┌─ DATA SUPPLIED

theorem execDomainReset_keeps {M : Nat} {s0 : State} {a0 : Origin} {a1 : List Byte} {a2 : State} (hM : 222187421663 ||| M = M) (h0 : Keeps M s0 a2) :
    KeepsR M s0 (execDomainReset a0 a1 a2) := by
  unfold execDomainReset
  extract_lets +onlyGivenNames -lift x0
  clear_value x0
  refine command_keeps (sub hM rfl) ?_ ?_
  · intro w2 k3
    extract_lets +onlyGivenNames -lift x4
    clear_value x4
    refine Keeps.ite ?_ ?_
    · refine reply_keeps (sub hM rfl) ?_
      exact k3
    · refine Keeps.ite ?_ ?_
      · refine reply_keeps (sub hM rfl) ?_
        exact k3
      · refine Keeps.ite ?_ ?_
        · refine reply_keeps (sub hM rfl) ?_
          exact k3
        · refine Keeps.ite ?_ ?_
          · refine reply_keeps (sub hM rfl) ?_
            exact k3
          · refine startReset_keeps (sub hM rfl) ?_
            exact k3
  · exact h0

theorem execDomainReturn_keeps {M : Nat} {s0 : State} {a0 : Origin} {a1 : List Byte} {a2 : State} (hM : 77309822422 ||| M = M) (h0 : Keeps M s0 a2) :
    KeepsR M s0 (execDomainReturn a0 a1 a2) := by
  unfold execDomainReturn
  extract_lets +onlyGivenNames -lift x0
  clear_value x0
  refine command_keeps (sub hM rfl) ?_ ?_
  · intro w2 k3
    extract_lets +onlyGivenNames -lift x4
    clear_value x4
    refine Keeps.ite ?_ ?_
    · refine reply_keeps (sub hM rfl) ?_
      exact k3
    · refine Keeps.ite ?_ ?_
      · refine reply_keeps (sub hM rfl) ?_
        exact k3
      · refine Keeps.ite ?_ ?_
        · refine reply_keeps (sub hM rfl) ?_
          exact k3
        · refine Keeps.ite ?_ ?_
          · refine reply_keeps (sub hM rfl) ?_
            refine returnLine_keeps (sub hM rfl) ?_
            exact k3
          · refine startReturn_keeps (sub hM rfl) ?_
            exact k3
  · exact h0

theorem execDomainStatus_keeps {M : Nat} {s0 : State} {a0 : Origin} {a1 : List Byte} {a2 : State} (hM : 8589952000 ||| M = M) (h0 : Keeps M s0 a2) :
    KeepsR M s0 (execDomainStatus a0 a1 a2) := by
  unfold execDomainStatus
  extract_lets +onlyGivenNames -lift x0
  clear_value x0
  refine command_keeps (sub hM rfl) ?_ ?_
  · intro w2 k3
    extract_lets +onlyGivenNames -lift x4
    clear_value x4
    refine Keeps.ite ?_ ?_
    · refine reply_keeps (sub hM rfl) ?_
      exact k3
    · refine Keeps.ite ?_ ?_
      · refine reply_keeps (sub hM rfl) ?_
        exact k3
      · refine reply_keeps (sub hM rfl) ?_
        exact k3
  · exact h0

/-! Activate. -/

theorem updAct_keeps {M : Nat} {s0 : State} {a0 : Activation → Activation} {a1 : State} (hM : 137438953474 ||| M = M) (h0 : Keeps M s0 a1) :
    Keeps M s0 (updAct a0 a1) := by
  unfold updAct
  refine updImg_keeps (sub hM rfl) ?_
  exact h0

theorem newDie_keeps {M : Nat} {s0 : State} {a0 : Nat} {a1 : Bool} {a2 : State} (hM : 2 ||| M = M) (h0 : Keeps M s0 a2) :
    Keeps M s0 (newDie a0 a1 a2) := by
  unfold newDie
  refine wr_keeps (sub hM rfl) ?_
  exact h0

theorem dieMoved_keeps {M : Nat} {s0 : State} {a0 : Nat} {a1 : State} (hM : 137438953474 ||| M = M) (h0 : Keeps M s0 a1) :
    Keeps M s0 (dieMoved a0 a1) := by
  unfold dieMoved
  extract_lets +onlyGivenNames -lift x0
  clear_value x0
  refine newDie_keeps (sub hM rfl) ?_
  refine updAct_keeps (sub hM rfl) ?_
  exact h0

theorem ldStep_keeps {M : Nat} {s0 : State} {a0 : State} (hM : 206158431251 ||| M = M) (h0 : Keeps M s0 a0) :
    Keeps M s0 (ldStep a0) := by
  unfold ldStep
  refine updFgrBusy_keeps (sub hM rfl) ?_
  refine updAct_keeps (sub hM rfl) ?_
  refine rotAbort_keeps (sub hM rfl) ?_
  refine forAll_keeps (sub hM rfl) ?_ ?_
  · intro w0 w1 k2
    refine cmpAbort_keeps (sub hM rfl) ?_
    exact k2
  · exact h0

theorem turnBack_keeps {M : Nat} {s0 : State} {a0 : Nat} {a1 : State} (hM : 137438953474 ||| M = M) (h0 : Keeps M s0 a1) :
    Keeps M s0 (turnBack a0 a1) := by
  unfold turnBack
  extract_lets +onlyGivenNames -lift x0
  clear_value x0
  refine updAct_keeps (sub hM rfl) ?_
  exact h0

theorem endTrialRecord_keeps {M : Nat} {s0 : State} {a0 : State} (hM : 274877906946 ||| M = M) (h0 : Keeps M s0 a0) :
    Keeps M s0 (endTrialRecord a0) := by
  unfold endTrialRecord
  extract_lets +onlyGivenNames -lift x0
  clear_value x0
  refine Keeps.ite ?_ ?_
  · exact h0
  · refine writeBoot_keeps (sub hM rfl) ?_
    exact h0

theorem endBack_keeps {M : Nat} {s0 : State} {a0 : Activation} {a1 : State} (hM : 412316860434 ||| M = M) (h0 : Keeps M s0 a1) :
    Keeps M s0 (endBack a0 a1) := by
  unfold endBack
  extract_lets +onlyGivenNames -lift x0
  have g1 : Keeps M s0 x0 := by
    refine endTrialRecord_keeps (sub hM rfl) ?_
    refine updImg_keeps (sub hM rfl) ?_
    exact h0
  clear_value x0
  extract_lets +onlyGivenNames -lift x2
  have g3 : Keeps M s0 x2 := by
    refine wr_keeps (sub hM rfl) ?_
    refine imgErr_keeps (sub hM rfl) ?_
    exact g1
  clear_value x2
  refine raise_keeps (sub hM rfl) ?_
  refine Keeps.ite ?_ ?_
  · refine raise_keeps (sub hM rfl) ?_
    exact g3
  · exact g3

theorem goOn_keeps {M : Nat} {s0 : State} {a0 : Nat} {a1 : State} (hM : 497065328607 ||| M = M) (h0 : Keeps M s0 a1) :
    Keeps M s0 (goOn a0 a1) := by
  induction a0 generalizing a1 with
  | zero =>
    unfold goOn
    exact h0
  | succ n ih =>
    unfold goOn
    split
    · exact h0
    · refine Keeps.ite ?_ ?_
      · apply ih
        refine turnBack_keeps (sub hM rfl) ?_
        exact h0
      · split
        · refine Keeps.ite ?_ ?_
          · refine endBack_keeps (sub hM rfl) ?_
            exact h0
          · exact h0
        · extract_lets +onlyGivenNames -lift x3
          have g4 : Keeps M s0 x3 := by
            refine updAct_keeps (sub hM rfl) ?_
            exact h0
          clear_value x3
          extract_lets +onlyGivenNames -lift x5
          have g6 : Keeps M s0 x5 := by
            refine updAct_keeps (sub hM rfl) ?_
            exact g4
          clear_value x5
          refine Keeps.ite ?_ ?_
          · refine ldStep_keeps (sub hM rfl) ?_
            exact g4
          · refine Keeps.ite ?_ ?_
            · apply ih
              exact g4
            · refine Keeps.ite ?_ ?_
              · apply ih
                refine dieMoved_keeps (sub hM rfl) ?_
                refine setRuns_keeps (sub hM rfl) ?_
                exact g4
              · refine Keeps.ite ?_ ?_
                · split
                  · refine startQuiesce_keeps (sub hM rfl) ?_
                    exact g6
                  · refine startReset_keeps (sub hM rfl) ?_
                    exact g6
                  · exact g6
                · apply ih
                  refine dieMoved_keeps (sub hM rfl) ?_
                  refine loadDie_keeps (sub hM rfl) ?_
                  exact g4

theorem goOnAll_keeps {M : Nat} {s0 : State} {a0 : State} (hM : 497065328607 ||| M = M) (h0 : Keeps M s0 a0) :
    Keeps M s0 (goOnAll a0) := by
  unfold goOnAll
  refine goOn_keeps (sub hM rfl) ?_
  exact h0

theorem startRevert_keeps {M : Nat} {s0 : State} {a0 : State} (hM : 497065328607 ||| M = M) (h0 : Keeps M s0 a0) :
    Keeps M s0 (startRevert a0) := by
  unfold startRevert
  extract_lets +onlyGivenNames -lift x0
  clear_value x0
  extract_lets +onlyGivenNames -lift x1
  clear_value x1
  refine goOnAll_keeps (sub hM rfl) ?_
  refine updImg_keeps (sub hM rfl) ?_
  exact h0

theorem execImgActivate_keeps {M : Nat} {s0 : State} {a0 : Origin} {a1 : List Byte} {a2 : State} (hM : 497065328607 ||| M = M) (h0 : Keeps M s0 a2) :
    KeepsR M s0 (execImgActivate a0 a1 a2) := by
  unfold execImgActivate
  extract_lets +onlyGivenNames -lift x0
  clear_value x0
  extract_lets +onlyGivenNames -lift x1
  clear_value x1
  refine command_keeps (sub hM rfl) ?_ ?_
  · intro w3 k4
    extract_lets +onlyGivenNames -lift x5
    clear_value x5
    extract_lets +onlyGivenNames -lift x6
    clear_value x6
    refine Keeps.ite ?_ ?_
    · refine imgReply_keeps (sub hM rfl) ?_
      exact k4
    · refine Keeps.ite ?_ ?_
      · refine imgReply_keeps (sub hM rfl) ?_
        exact k4
      · refine Keeps.ite ?_ ?_
        · refine imgReply_keeps (sub hM rfl) ?_
          exact k4
        · refine Keeps.ite ?_ ?_
          · refine imgReply_keeps (sub hM rfl) ?_
            exact k4
          · refine goOnAll_keeps (sub hM rfl) ?_
            refine updImg_keeps (sub hM rfl) ?_
            refine reply_keeps (sub hM rfl) ?_
            exact k4
  · exact h0
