-- ==== Sys2Proof/Laws/Next.lean ====
section
/-! SUPPORT. Every command answers a next state, but for the few whose operands the row's own size check refuses. -/
namespace Sys2Proof.Machine

-- One theorem at a time, so that the package as one text compiles within its memory limit.
set_option Elab.async false

theorem command_next (o : Origin) (body : List Byte) (n : Nat) (f : State → State) (s : State) : ∃ t, command o body n f s = .next t := by
  unfold command; split; · exact ⟨_, rfl⟩
  dsimp only; split <;> exact ⟨_, rfl⟩

theorem commandV_next (o : Origin) (b : Bool) (f : State → State) (s : State) : ∃ t, commandV o b f s = .next t := by
  unfold commandV; split; · exact ⟨_, rfl⟩
  dsimp only; split <;> exact ⟨_, rfl⟩

theorem efCommand_next (o : Origin) (body : List Byte) (n : Nat) (good : Nat → State → Bool) (g : Nat → State → State) (s : State) :
    ∃ t, efCommand o body n good g s = .next t := by
  unfold efCommand; exact command_next ..

theorem access_next (a : Nat) (f : State → State) (s : State) : ∃ t, access a f s = .next t := by
  unfold access; split <;> exact ⟨_, rfl⟩

theorem execRegisterWrite_next (a0 : EntryPoint) (a1 : Bool) (a2 : Nat) (a3 : Word) (s : State) :
    ∃ t, execRegisterWrite a0 a1 a2 a3 s = .next t := by
  unfold execRegisterWrite
  split <;> exact ⟨_, rfl⟩

theorem execTolgerCellReceive_next (a0 : Slot) (a1 : Bool) (a2 : Fin 2) (a3 : Bool) (s : State) :
    ∃ t, execTolgerCellReceive a0 a1 a2 a3 s = .next t := by
  unfold execTolgerCellReceive
  extract_lets
  clear_value *
  repeat' first | exact ⟨_, rfl⟩ | split

theorem execTolgerFlitReceive_next (a0 : Slot) (a1 : Bool) (a2 : SideFlit) (s : State) :
    ∃ t, execTolgerFlitReceive a0 a1 a2 s = .next t := by
  unfold execTolgerFlitReceive
  extract_lets
  clear_value *
  repeat' first | exact ⟨_, rfl⟩ | split

theorem execTolgerNak_next (a0 : Slot) (a1 : Bool) (a2 : Bool) (s : State) : ∃ t, execTolgerNak a0 a1 a2 s = .next t := by
  unfold execTolgerNak
  extract_lets
  clear_value *
  repeat' first | exact ⟨_, rfl⟩ | split

theorem execTolgerCreditReturn_next (a0 : Slot) (a1 : Bool) (a2 : Fin 2) (s : State) :
    ∃ t, execTolgerCreditReturn a0 a1 a2 s = .next t := by
  unfold execTolgerCreditReturn
  extract_lets
  split <;> exact ⟨_, rfl⟩

theorem execTolgerBeatPair_next (a0 : Slot) (a1 : Bool) (s : State) : ∃ t, execTolgerBeatPair a0 a1 s = .next t := by
  unfold execTolgerBeatPair
  extract_lets
  clear_value *
  repeat' first | exact ⟨_, rfl⟩ | split

theorem execTolgerRelink_next (a0 : Slot) (s : State) : ∃ t, execTolgerRelink a0 s = .next t := by
  unfold execTolgerRelink
  extract_lets
  clear_value *
  repeat' first | exact ⟨_, rfl⟩ | split

theorem execDomainQuiesce_next (a0 : Origin) (a1 : List Byte) (s : State) : ∃ t, execDomainQuiesce a0 a1 s = .next t := by
  unfold execDomainQuiesce
  exact command_next ..

theorem execDrainComplete_next (a0 : Nat) (s : State) : ∃ t, execDrainComplete a0 s = .next t := by
  unfold execDrainComplete
  split <;> exact ⟨_, rfl⟩

theorem execDrainLimitExpiry_next (a0 : Nat) (s : State) : ∃ t, execDrainLimitExpiry a0 s = .next t := by
  unfold execDrainLimitExpiry
  repeat' first | exact ⟨_, rfl⟩ | split

theorem execDomainReset_next (a0 : Origin) (a1 : List Byte) (s : State) : ∃ t, execDomainReset a0 a1 s = .next t := by
  unfold execDomainReset
  exact command_next ..

theorem execResetTimeEnd_next (a0 : Nat) (s : State) : ∃ t, execResetTimeEnd a0 s = .next t := by
  unfold execResetTimeEnd
  extract_lets
  clear_value *
  repeat' first | exact ⟨_, rfl⟩ | split

theorem execDomainReturn_next (a0 : Origin) (a1 : List Byte) (s : State) : ∃ t, execDomainReturn a0 a1 s = .next t := by
  unfold execDomainReturn
  exact command_next ..

theorem execReturningComplete_next (a0 : Nat) (s : State) : ∃ t, execReturningComplete a0 s = .next t := by
  unfold execReturningComplete
  extract_lets
  clear_value *
  repeat' first | exact ⟨_, rfl⟩ | split

theorem execReturnTimeout_next (a0 : Nat) (s : State) : ∃ t, execReturnTimeout a0 s = .next t := by
  unfold execReturnTimeout
  split <;> exact ⟨_, rfl⟩

theorem execDomainStatus_next (a0 : Origin) (a1 : List Byte) (s : State) : ∃ t, execDomainStatus a0 a1 s = .next t := by
  unfold execDomainStatus
  exact command_next ..

theorem execLdWarmReset_next (a0 : Origin) (a1 : List Byte) (s : State) : ∃ t, execLdWarmReset a0 a1 s = .next t := by
  unfold execLdWarmReset
  exact command_next ..

theorem execPortEnable_next (a0 : LPort) (a1 : Bool) (s : State) : ∃ t, execPortEnable a0 a1 s = .next t := by
  unfold execPortEnable
  exact access_next ..

theorem execTrainingPhaseTimeout_next (a0 : LPort) (s : State) : ∃ t, execTrainingPhaseTimeout a0 s = .next t := by
  unfold execTrainingPhaseTimeout
  extract_lets
  split <;> exact ⟨_, rfl⟩

theorem execTrainRestartTimer_next (a0 : LPort) (s : State) : ∃ t, execTrainRestartTimer a0 s = .next t := by
  unfold execTrainRestartTimer
  extract_lets
  split <;> exact ⟨_, rfl⟩

theorem execWordLock_next (a0 : LPort) (a1 : Fin 4) (s : State) : ∃ t, execWordLock a0 a1 s = .next t := by
  unfold execWordLock
  extract_lets
  split <;> exact ⟨_, rfl⟩

theorem execCap_next (a0 : LPort) (a1 : BitVec 48) (s : State) : ∃ t, execCap a0 a1 s = .next t := by
  unfold execCap
  exact ⟨_, rfl⟩

theorem execPrbsLock_next (a0 : LPort) (s : State) : ∃ t, execPrbsLock a0 s = .next t := by
  unfold execPrbsLock
  extract_lets
  split <;> exact ⟨_, rfl⟩

theorem execAlignLast_next (a0 : LPort) (s : State) : ∃ t, execAlignLast a0 s = .next t := by
  unfold execAlignLast
  extract_lets
  clear_value *
  repeat' first | exact ⟨_, rfl⟩ | split

theorem execOsSlotReceive_next (a0 : LPort) (a1 : List Byte) (s : State)
    (h : Instr.wellFormed (.osSlotReceive a0 a1) = true) :
    ∃ t, execOsSlotReceive a0 a1 s = .next t := by
  simp only [Instr.wellFormed, slotBytes, beq_iff_eq] at h
  unfold execOsSlotReceive
  rw [if_neg (by omega)]
  exact ⟨_, rfl⟩

theorem execDozeWordReceive_next (a0 : LPort) (a1 : BitVec 80) (s : State) : ∃ t, execDozeWordReceive a0 a1 s = .next t := by
  unfold execDozeWordReceive
  extract_lets
  clear_value *
  repeat' first | exact ⟨_, rfl⟩ | split

theorem execUncorrectableCodeword_next (a0 : LPort) (a1 : Nat) (s : State) :
    ∃ t, execUncorrectableCodeword a0 a1 s = .next t := by
  unfold execUncorrectableCodeword
  extract_lets
  split <;> exact ⟨_, rfl⟩

theorem execFcwChkFail_next (a0 : LPort) (s : State) : ∃ t, execFcwChkFail a0 s = .next t := by
  unfold execFcwChkFail
  extract_lets
  clear_value *
  repeat' first | exact ⟨_, rfl⟩ | split

theorem execHumIdleTimeout_next (a0 : LPort) (s : State) : ∃ t, execHumIdleTimeout a0 s = .next t := by
  unfold execHumIdleTimeout
  exact ⟨_, rfl⟩

theorem execDozeIdleTimeout_next (a0 : LPort) (s : State) : ∃ t, execDozeIdleTimeout a0 s = .next t := by
  unfold execDozeIdleTimeout
  exact ⟨_, rfl⟩

theorem execDormantIdleTimeout_next (a0 : LPort) (s : State) : ∃ t, execDormantIdleTimeout a0 s = .next t := by
  unfold execDormantIdleTimeout
  exact ⟨_, rfl⟩

theorem execStateReq_next (a0 : LPort) (a1 : Fin 4) (s : State) : ∃ t, execStateReq a0 a1 s = .next t := by
  unfold execStateReq
  exact ⟨_, rfl⟩

theorem execStateAck_next (a0 : LPort) (a1 : Fin 4) (s : State) : ∃ t, execStateAck a0 a1 s = .next t := by
  unfold execStateAck
  exact ⟨_, rfl⟩

theorem execStateNak_next (a0 : LPort) (a1 : Fin 4) (s : State) : ∃ t, execStateNak a0 a1 s = .next t := by
  unfold execStateNak
  exact ⟨_, rfl⟩

theorem execStateAnswerTimeout_next (a0 : LPort) (s : State) : ∃ t, execStateAnswerTimeout a0 s = .next t := by
  unfold execStateAnswerTimeout
  exact ⟨_, rfl⟩

theorem execWake_next (a0 : LPort) (s : State) : ∃ t, execWake a0 s = .next t := by
  unfold execWake
  exact ⟨_, rfl⟩

theorem execExitComplete_next (a0 : LPort) (s : State) : ∃ t, execExitComplete a0 s = .next t := by
  unfold execExitComplete
  extract_lets
  split <;> exact ⟨_, rfl⟩

theorem execExitTimeout_next (a0 : LPort) (s : State) : ∃ t, execExitTimeout a0 s = .next t := by
  unfold execExitTimeout
  extract_lets
  split <;> exact ⟨_, rfl⟩
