-- ==== Sys2Proof/Laws/Commands.lean ====
section
/-! SUPPORT. What the shared operations of the command engine and of register access do: an opcode that may be dispatched runs its
effect, waits, or is answered ST_BAD_LEN; a register write without an effect of its own only stores. -/

namespace Sys2Proof.Machine

-- One theorem at a time, so that the package as one text compiles within its memory limit.
set_option Elab.async false

theorem srcSt_of_srcs {s t : State} (h : t.srcs = s.srcs) (n : Nat) : srcSt t n = srcSt s n := by unfold srcSt; rw [h]

theorem dispatch_rd {o : Origin} {s : State} {f : Fld} : rd f (dispatch o s) = rd f s := rfl

theorem command_runs {o : Origin} {body : List Byte} {n : Nat} {f : State → State} {s : State}
    (h : mayDispatch s o = true) (hl : body.length = n) : command o body n f s = .next (f (dispatch o s)) := by
  unfold command; simp [h, hl]

theorem commandV_runs {o : Origin} {b : Bool} {f : State → State} {s : State}
    (h : mayDispatch s o = true) (hl : b = true) : commandV o b f s = .next (f (dispatch o s)) := by
  unfold commandV; simp [h, hl]

theorem command_waits {o : Origin} {body : List Byte} {n : Nat} {f : State → State} {s : State} (h : mayDispatch s o = false) :
    command o body n f s = .next s := by
  unfold command; simp [h]

theorem commandV_waits {o : Origin} {b : Bool} {f : State → State} {s : State} (h : mayDispatch s o = false) :
    commandV o b f s = .next s := by
  unfold commandV; simp [h]

theorem command_badLen {o : Origin} {body : List Byte} {n : Nat} {f : State → State} {s : State}
    (h : mayDispatch s o = true) (hl : body.length ≠ n) : command o body n f s = .next (reply o ST_BAD_LEN [] (dispatch o s)) := by
  unfold command; simp [h, hl]

theorem commandV_badLen {o : Origin} {b : Bool} {f : State → State} {s : State} (h : mayDispatch s o = true) (hl : b = false) :
    commandV o b f s = .next (reply o ST_BAD_LEN [] (dispatch o s)) := by
  unfold commandV; simp [h, hl]

theorem putLd_stores {r : EntryPoint} {a : Nat} {w mask : Word} {g s : State} (hs : addrSlot a = 0) (h : writeActs a = false) :
    putLd r a w mask g s = (ST_OK, g) := by
  unfold writeActs at h
  simp only [hs, if_true] at h
  unfold putLd
  dsimp only
  split at h <;> simp_all
  rw [if_neg (by omega), if_neg (by omega)]

theorem putDie_stores {r : EntryPoint} {a : Nat} {w : Word} {g s : State} (hs : addrSlot a ≠ 0) (h : writeActs a = false) :
    putDie r a w g s = (ST_OK, g) := by
  unfold writeActs at h
  simp only [hs, if_false] at h
  unfold putDie
  dsimp only
  split at h
  · simp_all; grind
  · simp_all; grind

theorem beBytes_length {k n : Nat} : (beBytes k n).length = k := by
  induction k generalizing n with
  | zero => rfl
  | succ k ih => simp [beBytes, ih]

theorem leBytes_length {k n : Nat} : (leBytes k n).length = k := by
  induction k generalizing n with
  | zero => rfl
  | succ k ih => simp [leBytes, ih]

end Sys2Proof.Machine
end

└─

EXERCISE AIM -> When a line above includes the word "execCap", please list that line.

TASK ANSWER ->
theorem execCap_next (a0 : LPort) (a1 : BitVec 48) (s : State) : ∃ t, execCap a0 a1 s = .next t := by
  unfold execCap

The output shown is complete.